Given information =
*** Begin section ***

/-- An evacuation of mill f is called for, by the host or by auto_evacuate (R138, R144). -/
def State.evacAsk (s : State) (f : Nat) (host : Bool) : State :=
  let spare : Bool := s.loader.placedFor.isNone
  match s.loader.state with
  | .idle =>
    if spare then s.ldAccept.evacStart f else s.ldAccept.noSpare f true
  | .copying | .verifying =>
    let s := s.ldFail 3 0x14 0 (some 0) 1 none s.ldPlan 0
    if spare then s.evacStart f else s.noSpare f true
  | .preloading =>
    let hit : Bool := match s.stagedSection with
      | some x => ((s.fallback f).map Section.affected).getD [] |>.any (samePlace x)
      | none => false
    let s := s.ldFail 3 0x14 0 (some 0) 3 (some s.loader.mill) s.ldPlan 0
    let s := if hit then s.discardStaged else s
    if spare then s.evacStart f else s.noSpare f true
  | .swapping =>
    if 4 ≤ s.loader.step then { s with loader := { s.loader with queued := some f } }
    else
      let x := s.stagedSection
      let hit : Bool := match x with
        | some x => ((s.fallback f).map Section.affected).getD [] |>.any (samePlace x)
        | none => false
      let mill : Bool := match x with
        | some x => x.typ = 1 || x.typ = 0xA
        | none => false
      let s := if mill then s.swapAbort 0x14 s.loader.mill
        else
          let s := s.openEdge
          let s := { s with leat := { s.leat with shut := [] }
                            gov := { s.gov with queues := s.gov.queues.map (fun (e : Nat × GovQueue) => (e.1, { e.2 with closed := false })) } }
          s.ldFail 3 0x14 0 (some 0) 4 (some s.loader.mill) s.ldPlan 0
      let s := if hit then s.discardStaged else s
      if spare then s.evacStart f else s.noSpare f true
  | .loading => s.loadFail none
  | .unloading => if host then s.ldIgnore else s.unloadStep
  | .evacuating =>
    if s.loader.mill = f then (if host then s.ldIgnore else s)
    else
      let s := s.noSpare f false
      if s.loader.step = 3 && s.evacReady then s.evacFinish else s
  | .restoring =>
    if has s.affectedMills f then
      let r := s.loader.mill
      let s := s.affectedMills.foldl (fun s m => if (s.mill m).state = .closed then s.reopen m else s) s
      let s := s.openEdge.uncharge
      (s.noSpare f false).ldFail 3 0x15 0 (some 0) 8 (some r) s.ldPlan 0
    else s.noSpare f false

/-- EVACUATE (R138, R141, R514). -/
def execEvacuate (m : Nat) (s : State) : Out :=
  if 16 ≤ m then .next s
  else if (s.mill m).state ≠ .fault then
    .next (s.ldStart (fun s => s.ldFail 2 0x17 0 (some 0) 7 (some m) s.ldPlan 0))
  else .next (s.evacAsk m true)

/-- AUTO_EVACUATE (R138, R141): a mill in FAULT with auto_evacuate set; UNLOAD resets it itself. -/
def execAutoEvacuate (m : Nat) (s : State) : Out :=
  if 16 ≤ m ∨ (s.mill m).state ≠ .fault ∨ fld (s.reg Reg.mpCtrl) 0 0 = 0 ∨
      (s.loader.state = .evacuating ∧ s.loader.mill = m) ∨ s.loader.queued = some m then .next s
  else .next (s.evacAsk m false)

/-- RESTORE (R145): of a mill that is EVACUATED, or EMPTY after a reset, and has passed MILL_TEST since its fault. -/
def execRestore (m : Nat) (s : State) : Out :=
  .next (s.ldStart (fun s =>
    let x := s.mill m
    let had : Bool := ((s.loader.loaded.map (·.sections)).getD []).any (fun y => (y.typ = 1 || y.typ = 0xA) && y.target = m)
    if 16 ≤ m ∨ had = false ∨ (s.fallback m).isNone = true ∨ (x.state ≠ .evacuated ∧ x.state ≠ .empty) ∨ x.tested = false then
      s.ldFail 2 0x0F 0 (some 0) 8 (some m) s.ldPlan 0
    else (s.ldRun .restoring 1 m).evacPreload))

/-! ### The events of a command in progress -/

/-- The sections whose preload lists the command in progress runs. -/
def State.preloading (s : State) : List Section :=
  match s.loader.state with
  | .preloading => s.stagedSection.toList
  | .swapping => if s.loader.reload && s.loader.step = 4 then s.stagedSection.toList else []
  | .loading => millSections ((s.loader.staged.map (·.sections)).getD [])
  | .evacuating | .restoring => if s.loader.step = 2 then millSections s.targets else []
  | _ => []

*** End section ***
*** Begin section ***

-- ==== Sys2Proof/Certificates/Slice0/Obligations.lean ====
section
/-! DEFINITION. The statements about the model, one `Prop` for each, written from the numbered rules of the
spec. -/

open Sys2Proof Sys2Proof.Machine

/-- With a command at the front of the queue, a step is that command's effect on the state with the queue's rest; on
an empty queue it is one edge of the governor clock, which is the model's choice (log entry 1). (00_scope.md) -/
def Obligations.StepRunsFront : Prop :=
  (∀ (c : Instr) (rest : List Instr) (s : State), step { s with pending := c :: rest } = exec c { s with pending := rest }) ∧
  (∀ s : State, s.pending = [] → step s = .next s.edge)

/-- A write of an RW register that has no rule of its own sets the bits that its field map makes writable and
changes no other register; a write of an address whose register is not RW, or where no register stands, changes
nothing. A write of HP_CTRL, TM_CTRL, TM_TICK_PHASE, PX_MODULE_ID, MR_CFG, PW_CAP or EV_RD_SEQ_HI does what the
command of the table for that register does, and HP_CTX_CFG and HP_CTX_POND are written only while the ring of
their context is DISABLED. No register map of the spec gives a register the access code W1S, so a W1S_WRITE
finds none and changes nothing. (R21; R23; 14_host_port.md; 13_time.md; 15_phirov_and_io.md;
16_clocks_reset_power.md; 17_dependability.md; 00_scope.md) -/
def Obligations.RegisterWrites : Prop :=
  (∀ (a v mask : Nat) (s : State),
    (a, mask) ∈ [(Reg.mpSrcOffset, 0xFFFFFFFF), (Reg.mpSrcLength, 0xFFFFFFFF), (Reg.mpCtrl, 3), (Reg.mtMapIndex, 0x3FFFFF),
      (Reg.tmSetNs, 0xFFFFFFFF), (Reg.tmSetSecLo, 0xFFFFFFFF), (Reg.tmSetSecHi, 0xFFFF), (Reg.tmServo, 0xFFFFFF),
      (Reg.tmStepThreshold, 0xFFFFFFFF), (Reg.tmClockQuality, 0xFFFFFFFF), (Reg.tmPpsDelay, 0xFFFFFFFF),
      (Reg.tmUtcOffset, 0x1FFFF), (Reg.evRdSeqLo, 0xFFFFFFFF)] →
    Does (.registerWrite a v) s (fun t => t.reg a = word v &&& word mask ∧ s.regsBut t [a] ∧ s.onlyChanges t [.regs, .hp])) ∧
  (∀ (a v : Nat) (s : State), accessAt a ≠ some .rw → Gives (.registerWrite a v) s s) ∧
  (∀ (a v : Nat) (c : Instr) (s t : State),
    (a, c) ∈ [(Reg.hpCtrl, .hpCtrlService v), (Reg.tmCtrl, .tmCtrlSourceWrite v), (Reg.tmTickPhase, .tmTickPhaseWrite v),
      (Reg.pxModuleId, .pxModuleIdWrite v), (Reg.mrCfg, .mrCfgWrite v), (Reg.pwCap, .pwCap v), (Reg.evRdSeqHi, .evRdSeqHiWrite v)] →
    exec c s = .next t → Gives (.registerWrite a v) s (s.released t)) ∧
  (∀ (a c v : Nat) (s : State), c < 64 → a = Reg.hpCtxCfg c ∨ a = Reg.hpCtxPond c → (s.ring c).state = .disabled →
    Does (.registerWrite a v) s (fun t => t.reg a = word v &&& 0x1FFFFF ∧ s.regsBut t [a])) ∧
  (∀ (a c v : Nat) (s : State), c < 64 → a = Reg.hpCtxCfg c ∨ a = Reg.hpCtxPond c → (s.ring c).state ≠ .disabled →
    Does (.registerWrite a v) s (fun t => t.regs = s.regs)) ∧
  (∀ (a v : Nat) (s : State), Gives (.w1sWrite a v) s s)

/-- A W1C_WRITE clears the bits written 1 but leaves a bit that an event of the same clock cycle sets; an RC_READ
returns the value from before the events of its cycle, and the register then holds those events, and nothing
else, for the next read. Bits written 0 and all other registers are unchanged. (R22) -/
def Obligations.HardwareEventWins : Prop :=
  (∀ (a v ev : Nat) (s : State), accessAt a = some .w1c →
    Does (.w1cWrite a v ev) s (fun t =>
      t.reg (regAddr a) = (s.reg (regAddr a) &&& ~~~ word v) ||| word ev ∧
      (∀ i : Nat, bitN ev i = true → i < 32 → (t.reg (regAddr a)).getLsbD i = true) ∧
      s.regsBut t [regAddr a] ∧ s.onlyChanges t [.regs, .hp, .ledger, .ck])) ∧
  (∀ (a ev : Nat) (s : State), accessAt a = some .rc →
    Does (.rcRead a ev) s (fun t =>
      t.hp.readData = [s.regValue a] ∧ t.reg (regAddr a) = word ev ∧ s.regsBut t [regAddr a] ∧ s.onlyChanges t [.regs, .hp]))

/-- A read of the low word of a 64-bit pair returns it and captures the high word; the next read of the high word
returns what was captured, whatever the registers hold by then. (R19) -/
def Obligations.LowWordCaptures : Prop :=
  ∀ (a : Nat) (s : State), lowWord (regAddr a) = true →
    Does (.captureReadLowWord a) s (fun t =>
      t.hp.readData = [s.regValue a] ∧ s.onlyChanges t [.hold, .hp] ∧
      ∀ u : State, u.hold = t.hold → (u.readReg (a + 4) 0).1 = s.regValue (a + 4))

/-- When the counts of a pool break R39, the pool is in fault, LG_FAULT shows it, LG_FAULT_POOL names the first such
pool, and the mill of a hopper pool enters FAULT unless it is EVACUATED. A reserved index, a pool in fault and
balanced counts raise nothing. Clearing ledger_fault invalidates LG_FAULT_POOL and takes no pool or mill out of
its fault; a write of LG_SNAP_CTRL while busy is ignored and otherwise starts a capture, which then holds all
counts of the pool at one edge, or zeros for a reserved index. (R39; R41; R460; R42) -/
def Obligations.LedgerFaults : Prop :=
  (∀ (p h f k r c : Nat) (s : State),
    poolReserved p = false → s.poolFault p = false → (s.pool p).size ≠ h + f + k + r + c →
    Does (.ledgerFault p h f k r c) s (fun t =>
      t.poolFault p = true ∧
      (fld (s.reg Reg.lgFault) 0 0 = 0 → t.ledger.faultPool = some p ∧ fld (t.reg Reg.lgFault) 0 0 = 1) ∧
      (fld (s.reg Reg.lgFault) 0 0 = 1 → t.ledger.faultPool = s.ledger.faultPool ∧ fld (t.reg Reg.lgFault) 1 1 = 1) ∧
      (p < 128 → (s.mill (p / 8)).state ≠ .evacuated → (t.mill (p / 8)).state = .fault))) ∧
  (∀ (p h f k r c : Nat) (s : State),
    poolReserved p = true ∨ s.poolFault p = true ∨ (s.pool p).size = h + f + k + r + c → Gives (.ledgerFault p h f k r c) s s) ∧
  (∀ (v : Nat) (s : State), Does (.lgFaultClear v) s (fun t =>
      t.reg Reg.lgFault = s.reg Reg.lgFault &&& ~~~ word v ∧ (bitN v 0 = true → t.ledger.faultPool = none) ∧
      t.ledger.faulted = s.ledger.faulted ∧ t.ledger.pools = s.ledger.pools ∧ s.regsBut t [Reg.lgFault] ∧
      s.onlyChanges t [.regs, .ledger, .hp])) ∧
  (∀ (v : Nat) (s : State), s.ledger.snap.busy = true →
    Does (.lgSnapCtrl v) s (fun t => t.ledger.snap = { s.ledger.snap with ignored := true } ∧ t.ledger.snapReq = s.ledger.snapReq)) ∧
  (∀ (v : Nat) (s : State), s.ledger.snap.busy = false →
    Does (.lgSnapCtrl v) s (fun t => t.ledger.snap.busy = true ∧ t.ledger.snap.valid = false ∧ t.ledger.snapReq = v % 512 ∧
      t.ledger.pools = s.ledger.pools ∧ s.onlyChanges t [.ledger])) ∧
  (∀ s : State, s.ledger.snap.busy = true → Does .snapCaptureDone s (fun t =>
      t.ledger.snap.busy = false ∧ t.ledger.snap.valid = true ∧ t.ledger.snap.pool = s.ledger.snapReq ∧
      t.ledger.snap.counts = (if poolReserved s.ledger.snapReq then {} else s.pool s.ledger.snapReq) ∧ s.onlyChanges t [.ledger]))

*** End section ***
*** Begin section ***

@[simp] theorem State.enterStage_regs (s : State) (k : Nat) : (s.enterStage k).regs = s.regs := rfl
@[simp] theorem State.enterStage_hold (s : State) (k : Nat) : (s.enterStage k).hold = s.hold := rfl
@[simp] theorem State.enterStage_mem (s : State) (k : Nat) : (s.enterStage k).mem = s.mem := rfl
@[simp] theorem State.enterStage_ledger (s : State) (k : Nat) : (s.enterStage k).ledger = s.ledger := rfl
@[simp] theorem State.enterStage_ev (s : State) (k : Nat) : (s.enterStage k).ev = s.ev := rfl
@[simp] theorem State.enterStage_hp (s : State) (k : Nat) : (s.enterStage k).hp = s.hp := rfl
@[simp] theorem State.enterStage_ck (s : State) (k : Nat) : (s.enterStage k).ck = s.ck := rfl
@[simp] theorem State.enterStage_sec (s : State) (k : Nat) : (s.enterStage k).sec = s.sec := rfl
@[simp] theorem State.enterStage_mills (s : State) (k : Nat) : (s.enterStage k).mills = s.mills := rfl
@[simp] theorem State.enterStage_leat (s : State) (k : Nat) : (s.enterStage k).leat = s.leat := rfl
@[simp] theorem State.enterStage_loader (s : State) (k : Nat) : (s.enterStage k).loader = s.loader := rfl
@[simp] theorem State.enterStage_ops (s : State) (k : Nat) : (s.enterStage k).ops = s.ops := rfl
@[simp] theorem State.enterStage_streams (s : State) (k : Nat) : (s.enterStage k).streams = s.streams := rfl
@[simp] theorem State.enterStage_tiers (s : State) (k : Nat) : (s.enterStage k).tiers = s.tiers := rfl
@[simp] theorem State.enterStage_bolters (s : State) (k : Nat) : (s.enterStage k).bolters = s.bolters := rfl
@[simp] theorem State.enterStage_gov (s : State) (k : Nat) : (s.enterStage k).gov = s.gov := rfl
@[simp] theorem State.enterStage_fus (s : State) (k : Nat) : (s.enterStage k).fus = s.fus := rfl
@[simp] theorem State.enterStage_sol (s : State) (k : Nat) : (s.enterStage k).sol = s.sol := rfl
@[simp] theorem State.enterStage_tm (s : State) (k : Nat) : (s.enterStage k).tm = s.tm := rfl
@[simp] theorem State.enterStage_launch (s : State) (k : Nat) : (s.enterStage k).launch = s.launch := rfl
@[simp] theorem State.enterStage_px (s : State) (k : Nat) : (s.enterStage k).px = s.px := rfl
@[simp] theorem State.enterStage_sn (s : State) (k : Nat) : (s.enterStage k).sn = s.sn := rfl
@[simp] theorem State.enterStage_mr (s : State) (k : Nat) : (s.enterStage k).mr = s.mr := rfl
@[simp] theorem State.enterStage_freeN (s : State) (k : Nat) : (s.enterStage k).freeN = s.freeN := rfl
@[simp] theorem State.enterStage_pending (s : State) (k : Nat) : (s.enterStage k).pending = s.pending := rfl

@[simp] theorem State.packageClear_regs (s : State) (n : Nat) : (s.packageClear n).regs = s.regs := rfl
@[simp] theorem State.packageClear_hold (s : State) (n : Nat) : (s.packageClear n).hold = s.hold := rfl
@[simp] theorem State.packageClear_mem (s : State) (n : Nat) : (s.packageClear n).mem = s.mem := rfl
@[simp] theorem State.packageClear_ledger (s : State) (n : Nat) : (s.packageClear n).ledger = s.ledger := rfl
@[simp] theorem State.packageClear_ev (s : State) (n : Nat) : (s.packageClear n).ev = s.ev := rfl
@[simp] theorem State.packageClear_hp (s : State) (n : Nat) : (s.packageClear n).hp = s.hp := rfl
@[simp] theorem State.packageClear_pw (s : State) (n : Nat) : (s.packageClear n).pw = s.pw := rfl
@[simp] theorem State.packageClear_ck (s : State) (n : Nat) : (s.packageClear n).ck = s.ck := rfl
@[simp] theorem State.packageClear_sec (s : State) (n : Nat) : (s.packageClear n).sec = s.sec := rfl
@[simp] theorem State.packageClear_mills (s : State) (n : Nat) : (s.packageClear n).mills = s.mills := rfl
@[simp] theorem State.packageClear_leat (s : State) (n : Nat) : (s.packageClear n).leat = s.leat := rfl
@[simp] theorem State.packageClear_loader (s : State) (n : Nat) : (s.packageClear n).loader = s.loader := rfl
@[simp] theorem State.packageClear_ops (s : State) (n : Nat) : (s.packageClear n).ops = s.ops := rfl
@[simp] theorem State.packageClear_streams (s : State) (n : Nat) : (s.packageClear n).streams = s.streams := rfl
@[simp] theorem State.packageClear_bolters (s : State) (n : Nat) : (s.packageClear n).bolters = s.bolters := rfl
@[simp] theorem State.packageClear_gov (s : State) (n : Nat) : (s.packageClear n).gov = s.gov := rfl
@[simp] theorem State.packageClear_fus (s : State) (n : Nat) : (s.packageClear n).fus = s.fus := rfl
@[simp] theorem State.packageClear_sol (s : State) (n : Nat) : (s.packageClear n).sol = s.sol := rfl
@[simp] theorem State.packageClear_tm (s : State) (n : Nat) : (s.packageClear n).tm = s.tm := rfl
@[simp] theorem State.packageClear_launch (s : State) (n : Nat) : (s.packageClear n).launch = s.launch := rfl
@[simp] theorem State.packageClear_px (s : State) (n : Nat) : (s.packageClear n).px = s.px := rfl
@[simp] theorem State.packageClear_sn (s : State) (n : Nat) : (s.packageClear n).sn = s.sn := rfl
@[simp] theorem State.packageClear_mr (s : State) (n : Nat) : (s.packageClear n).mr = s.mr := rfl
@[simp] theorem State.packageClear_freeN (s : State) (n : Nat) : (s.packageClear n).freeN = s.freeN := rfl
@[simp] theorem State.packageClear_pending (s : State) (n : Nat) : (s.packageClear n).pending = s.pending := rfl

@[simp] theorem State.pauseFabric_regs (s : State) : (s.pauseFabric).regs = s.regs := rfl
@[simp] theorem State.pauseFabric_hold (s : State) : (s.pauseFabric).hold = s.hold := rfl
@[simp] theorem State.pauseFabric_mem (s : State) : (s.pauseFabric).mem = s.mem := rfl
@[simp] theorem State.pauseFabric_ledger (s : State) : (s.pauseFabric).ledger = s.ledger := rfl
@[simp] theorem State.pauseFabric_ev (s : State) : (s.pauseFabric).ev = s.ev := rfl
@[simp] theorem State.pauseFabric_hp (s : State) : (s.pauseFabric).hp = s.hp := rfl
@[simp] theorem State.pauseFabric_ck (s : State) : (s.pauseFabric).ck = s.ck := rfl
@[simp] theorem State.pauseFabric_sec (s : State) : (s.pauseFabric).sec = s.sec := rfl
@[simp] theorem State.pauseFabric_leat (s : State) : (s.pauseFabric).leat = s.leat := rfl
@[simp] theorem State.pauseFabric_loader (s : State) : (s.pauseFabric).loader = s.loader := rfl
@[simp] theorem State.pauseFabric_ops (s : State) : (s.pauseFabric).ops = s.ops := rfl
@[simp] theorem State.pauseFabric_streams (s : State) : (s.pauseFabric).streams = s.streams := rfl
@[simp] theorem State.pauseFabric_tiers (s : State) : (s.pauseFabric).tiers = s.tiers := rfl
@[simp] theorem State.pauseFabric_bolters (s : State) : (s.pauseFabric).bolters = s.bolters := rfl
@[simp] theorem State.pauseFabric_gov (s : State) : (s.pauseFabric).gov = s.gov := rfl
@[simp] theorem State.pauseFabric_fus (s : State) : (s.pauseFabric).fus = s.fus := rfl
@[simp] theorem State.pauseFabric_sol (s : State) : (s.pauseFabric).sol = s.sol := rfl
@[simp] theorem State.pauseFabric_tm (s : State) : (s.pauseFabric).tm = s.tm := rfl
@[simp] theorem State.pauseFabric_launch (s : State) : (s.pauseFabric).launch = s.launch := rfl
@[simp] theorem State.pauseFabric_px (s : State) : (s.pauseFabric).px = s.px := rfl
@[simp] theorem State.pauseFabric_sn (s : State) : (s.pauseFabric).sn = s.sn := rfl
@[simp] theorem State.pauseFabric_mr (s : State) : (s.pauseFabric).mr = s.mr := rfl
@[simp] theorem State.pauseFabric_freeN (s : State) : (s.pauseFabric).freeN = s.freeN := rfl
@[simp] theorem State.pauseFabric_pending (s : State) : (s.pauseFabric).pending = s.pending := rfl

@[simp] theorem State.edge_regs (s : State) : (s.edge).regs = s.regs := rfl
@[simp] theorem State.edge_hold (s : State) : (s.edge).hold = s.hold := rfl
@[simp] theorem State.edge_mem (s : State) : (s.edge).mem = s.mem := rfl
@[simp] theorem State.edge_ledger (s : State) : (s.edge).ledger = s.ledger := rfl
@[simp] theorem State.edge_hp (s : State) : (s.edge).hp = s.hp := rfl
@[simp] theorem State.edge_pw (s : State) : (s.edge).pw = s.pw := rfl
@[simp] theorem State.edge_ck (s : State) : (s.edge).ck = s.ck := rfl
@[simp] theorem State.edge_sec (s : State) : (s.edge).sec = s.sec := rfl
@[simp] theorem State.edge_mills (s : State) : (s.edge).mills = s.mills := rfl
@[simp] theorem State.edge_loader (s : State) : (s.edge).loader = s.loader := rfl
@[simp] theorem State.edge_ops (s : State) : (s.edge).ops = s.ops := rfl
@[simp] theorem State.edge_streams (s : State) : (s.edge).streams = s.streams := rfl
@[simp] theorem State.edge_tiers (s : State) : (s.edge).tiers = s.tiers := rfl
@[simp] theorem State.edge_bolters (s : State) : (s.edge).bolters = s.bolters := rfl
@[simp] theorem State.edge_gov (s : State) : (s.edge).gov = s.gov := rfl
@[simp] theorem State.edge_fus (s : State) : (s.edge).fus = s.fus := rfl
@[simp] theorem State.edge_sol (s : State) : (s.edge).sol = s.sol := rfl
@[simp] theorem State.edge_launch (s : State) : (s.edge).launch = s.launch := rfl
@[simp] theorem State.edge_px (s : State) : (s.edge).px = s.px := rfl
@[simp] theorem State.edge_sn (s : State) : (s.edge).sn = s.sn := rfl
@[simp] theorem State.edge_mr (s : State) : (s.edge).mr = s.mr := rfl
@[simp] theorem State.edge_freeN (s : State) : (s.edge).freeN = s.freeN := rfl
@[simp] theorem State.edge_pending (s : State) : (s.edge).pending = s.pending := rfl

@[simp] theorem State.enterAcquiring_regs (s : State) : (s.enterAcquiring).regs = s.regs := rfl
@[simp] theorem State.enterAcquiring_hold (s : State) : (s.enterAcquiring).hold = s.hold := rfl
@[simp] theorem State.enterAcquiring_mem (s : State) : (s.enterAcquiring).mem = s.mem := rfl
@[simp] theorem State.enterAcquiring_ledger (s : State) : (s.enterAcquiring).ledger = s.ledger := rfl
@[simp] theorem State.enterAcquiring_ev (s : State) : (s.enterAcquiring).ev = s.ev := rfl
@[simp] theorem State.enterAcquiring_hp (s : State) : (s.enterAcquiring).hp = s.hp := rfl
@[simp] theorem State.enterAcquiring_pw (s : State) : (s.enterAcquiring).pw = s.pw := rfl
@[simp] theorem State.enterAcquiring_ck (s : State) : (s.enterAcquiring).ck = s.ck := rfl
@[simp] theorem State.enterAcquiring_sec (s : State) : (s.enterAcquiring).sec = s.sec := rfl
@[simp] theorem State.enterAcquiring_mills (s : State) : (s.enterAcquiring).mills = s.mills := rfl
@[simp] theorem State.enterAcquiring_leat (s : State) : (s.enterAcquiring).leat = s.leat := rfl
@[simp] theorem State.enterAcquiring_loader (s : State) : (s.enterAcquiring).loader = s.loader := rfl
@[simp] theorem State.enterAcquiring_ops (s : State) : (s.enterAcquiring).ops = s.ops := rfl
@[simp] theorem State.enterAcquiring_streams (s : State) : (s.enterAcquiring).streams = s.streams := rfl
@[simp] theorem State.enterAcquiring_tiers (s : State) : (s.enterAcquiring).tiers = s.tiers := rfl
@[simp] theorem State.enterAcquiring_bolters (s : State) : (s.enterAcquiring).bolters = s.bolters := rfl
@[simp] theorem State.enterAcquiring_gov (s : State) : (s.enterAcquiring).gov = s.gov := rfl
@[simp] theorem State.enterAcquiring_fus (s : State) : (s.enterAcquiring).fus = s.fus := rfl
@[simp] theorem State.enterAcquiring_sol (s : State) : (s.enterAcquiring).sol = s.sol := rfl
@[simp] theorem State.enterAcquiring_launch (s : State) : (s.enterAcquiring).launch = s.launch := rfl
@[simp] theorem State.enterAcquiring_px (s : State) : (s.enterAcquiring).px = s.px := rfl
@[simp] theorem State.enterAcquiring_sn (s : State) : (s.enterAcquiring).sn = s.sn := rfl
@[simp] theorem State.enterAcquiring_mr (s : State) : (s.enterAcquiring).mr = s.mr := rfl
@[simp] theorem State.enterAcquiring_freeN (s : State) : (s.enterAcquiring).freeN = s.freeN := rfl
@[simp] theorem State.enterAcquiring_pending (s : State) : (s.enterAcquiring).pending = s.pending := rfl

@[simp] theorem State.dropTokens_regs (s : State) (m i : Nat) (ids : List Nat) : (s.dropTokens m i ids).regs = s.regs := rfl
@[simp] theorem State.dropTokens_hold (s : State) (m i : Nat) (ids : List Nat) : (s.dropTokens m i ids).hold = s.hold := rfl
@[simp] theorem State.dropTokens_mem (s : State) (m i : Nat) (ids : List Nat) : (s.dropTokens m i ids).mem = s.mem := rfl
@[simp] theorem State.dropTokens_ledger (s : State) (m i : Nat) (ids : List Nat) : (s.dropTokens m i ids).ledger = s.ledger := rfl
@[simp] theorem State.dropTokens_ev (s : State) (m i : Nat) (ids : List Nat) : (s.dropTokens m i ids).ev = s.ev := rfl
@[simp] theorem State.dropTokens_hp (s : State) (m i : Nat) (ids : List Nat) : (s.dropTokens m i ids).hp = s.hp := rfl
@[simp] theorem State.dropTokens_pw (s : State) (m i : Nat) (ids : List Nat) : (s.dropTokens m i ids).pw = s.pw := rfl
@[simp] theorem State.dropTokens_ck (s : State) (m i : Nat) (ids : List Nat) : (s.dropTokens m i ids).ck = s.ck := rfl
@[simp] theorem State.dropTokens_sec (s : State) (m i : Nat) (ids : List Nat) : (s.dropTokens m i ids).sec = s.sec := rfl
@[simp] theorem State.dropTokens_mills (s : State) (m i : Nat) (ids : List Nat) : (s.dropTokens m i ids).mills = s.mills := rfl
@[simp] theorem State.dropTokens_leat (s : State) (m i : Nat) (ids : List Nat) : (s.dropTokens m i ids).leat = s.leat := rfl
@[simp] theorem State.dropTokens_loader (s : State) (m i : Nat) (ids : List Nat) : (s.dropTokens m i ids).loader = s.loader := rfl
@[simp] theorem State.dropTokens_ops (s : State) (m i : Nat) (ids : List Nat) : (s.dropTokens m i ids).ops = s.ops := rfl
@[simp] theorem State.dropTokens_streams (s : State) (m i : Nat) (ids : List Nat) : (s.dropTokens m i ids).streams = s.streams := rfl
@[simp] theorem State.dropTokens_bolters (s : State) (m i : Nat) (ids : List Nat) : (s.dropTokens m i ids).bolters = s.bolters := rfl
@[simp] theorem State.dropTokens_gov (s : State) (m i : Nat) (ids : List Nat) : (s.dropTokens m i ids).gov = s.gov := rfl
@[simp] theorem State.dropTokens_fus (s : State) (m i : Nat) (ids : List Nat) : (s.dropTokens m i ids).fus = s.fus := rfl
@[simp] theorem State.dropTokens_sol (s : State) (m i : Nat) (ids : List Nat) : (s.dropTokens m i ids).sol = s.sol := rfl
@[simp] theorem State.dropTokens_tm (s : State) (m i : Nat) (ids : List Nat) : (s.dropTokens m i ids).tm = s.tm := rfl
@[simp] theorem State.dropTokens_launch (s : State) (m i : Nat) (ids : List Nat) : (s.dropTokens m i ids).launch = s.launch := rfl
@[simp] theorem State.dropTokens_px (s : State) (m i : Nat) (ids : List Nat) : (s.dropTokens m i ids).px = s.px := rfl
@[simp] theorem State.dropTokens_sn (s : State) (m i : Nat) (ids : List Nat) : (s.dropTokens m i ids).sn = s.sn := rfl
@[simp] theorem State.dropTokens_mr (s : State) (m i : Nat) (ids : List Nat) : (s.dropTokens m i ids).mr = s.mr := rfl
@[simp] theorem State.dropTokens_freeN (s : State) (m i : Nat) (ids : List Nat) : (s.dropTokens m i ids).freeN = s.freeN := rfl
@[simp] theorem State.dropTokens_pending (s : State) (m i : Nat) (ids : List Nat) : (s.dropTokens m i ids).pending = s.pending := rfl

*** End section ***

Within the material above, transcribe exactly the lines that run from the line holding "ids).freeN = s.freeN := rfl" through the line holding "ids).pending = s.pending := rfl".

Task solution =
@[simp] theorem State.dropTokens_freeN (s : State) (m i : Nat) (ids : List Nat) : (s.dropTokens m i ids).freeN = s.freeN := rfl
@[simp] theorem State.dropTokens_pending (s : State) (m i : Nat) (ids : List Nat) : (s.dropTokens m i ids).pending = s.pending := rfl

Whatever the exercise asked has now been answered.